## Task description
Look through the entries for the string "List" and copy every line where it shows up.

*** Opening Data supplied ***

/-- Samples and throttling (R351-R356): one accumulator's step, a level taken at a frame, hard throttling of a hot die, a die lost to heat. Windows not yet full and reasons without a limit are log 69, the model's reading. -/
def Obligations.ThrottleAndHeat : Prop :=
  (∀ (amps : List Nat) (s : State), s.power.mode ≠ 2 → ∃ t, exec (.throttleTick amps) s = .next t ∧ t.mem = s.mem ∧ t.seqs = s.seqs ∧ t.groups = s.groups ∧ t.pilot = s.pilot ∧
    (∀ r < railCount, t.power.amps.get [] r = (amps.getD r 0 :: s.power.amps.get [] r).take 10000)) ∧
  (∀ (d : DieId) (s : State), exec (.throttleFrame d) s = .next (s.setFld Reg.PWR_DIE_STAT [d] F.PWR_DIE_STAT_LEVEL (s.power.level.get 0 d))) ∧
  (∀ (d : Fin 6) (tc tu : Byte) (s t : State), s.power.mode ≠ 2 → s.sampleHeat d tc tu = (t, false) → exec (.temperatureSample d tc tu) s = .next (s.keepPilot t)) ∧
  (∀ (d : Fin 6) (tc tu : Byte) (s t : State), s.power.mode ≠ 2 → s.sampleHeat d tc tu = (t, true) →
    exec (.temperatureSample d tc tu) s = .next (((s.keepPilot t).setPilot (fun p => { p with thermTrip := true })).dieLost d 3)) ∧
  (∀ (d : Fin 6) (tc tu : Byte) (s : State), d.val < 4 → s.dieUp d = true → 105 ≤ tc.toNat → tc ≠ 0xFF → tc.toNat < 112 → tu.toNat < 93 → s.power.hard.get 0 d = 0 →
    ∃ t, s.sampleHeat d tc tu = (t, false) ∧ t.fld Reg.PWR_DIE_STAT [d] F.PWR_DIE_STAT_HARD = 1 ∧ t.fld Reg.PWR_DIE_STAT [d] F.PWR_DIE_STAT_TC = tc.toNat) ∧
  (∀ (acc e : Rat) (gain len : Nat), 0 < len → 0 ≤ acc → acc ≤ 63 → 0 ≤ accNext acc e gain len ∧ accNext acc e gain len ≤ 63)

/-- Sleep, wake and operating points (R357-R361): the two gating timers, a wake and its end, the phase sample, the regulator's answers. When a change of point takes its clocks and voltage is log 70, the model's reading. -/
def Obligations.SleepAndPoints : Prop :=
  (∀ (g : ClusterId) (s : State), s.power.mode = 0 → s.clusterUp g = true → s.clState g = 0 → s.fld Reg.PWR_CL [g] F.PWR_CL_MODE ≠ 1 → s.fld Reg.PWR_GATE [] F.PWR_GATE_CG_DELAY_US ≠ 0 → s.clusterIdle g = true →
    exec (.clockGateTimer g) s = .next (s.setClState g 1)) ∧
  (∀ (g : ClusterId) (s : State), s.power.mode = 0 → s.clState g = 1 → s.fld Reg.PWR_CL [g] F.PWR_CL_MODE = 0 → s.fld Reg.PWR_GATE [] F.PWR_GATE_PG_DELAY_US ≠ 0 → s.clusterIdle g = true → s.holdsWords g = false →
    exec (.powerGateTimer g) s = .next (s.keepPilot (s.powerGate g (s.bit Reg.PWR_CL [g] F.PWR_CL_RETAIN)))) ∧
  (∀ (g : ClusterId) (s : State), s.power.mode = 0 → s.clState g = 2 → s.wakeReq.getLsbD g = true → exec (.clusterWake g) s = .next { s.setClState g 3 with wakeReq := s.wakeReq &&& ~~~ BitVec.ofNat 64 (2 ^ g.val) }) ∧
  (∀ (g : ClusterId) (s : State), s.clState g = 3 → exec (.wakeComplete g) s = .next ((s.keepPilot (((s.setClState g 0).setDom (clusterDom g) true).replayAdds g)).replayWrites g)) ∧
  (∀ s : State, s.power.mode = 0 → 2 ≤ s.pilot.phase → exec .phaseSample s = .next (s.keepPilot ((List.range 4).foldl (fun s d => s.sampleDie d) s))) ∧
  (∀ (d : DieId) (s t : State) (c : PointChange), s.power.change.get none d = some c → c.raising = true → t = (s.endChange d).setFld Reg.PWR_DIE_STAT [d] F.PWR_DIE_STAT_VDD_MV (s.pointVdd c.point) →
    t.bit Reg.PWR_DIE_STAT [d] F.PWR_DIE_STAT_HARD = false → exec (.vregAck d) s = .next (s.keepPilot ((t.setPoint d c.point).setDividers d))) ∧
  (∀ (d : DieId) (s : State) (c : PointChange), s.power.change.get none d = some c → c.raising = false → exec (.vregAck d) s = .next ((s.endChange d).setFld Reg.PWR_DIE_STAT [d] F.PWR_DIE_STAT_VDD_MV (s.pointVdd c.point))) ∧
  (∀ (d : DieId) (s : State) (c : PointChange), s.power.change.get none d = some c → exec (.vregTimeout d) s = .next (s.keepPilot ((((s.endChange d).setPoint d c.old).setDividers d).powerEvent 1)))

*** Closing Data supplied ***

## Exercise response
  (∀ (amps : List Nat) (s : State), s.power.mode ≠ 2 → ∃ t, exec (.throttleTick amps) s = .next t ∧ t.mem = s.mem ∧ t.seqs = s.seqs ∧ t.groups = s.groups ∧ t.pilot = s.pilot ∧
  (∀ s : State, s.power.mode = 0 → 2 ≤ s.pilot.phase → exec .phaseSample s = .next (s.keepPilot ((List.range 4).foldl (fun s d => s.sampleDie d) s))) ∧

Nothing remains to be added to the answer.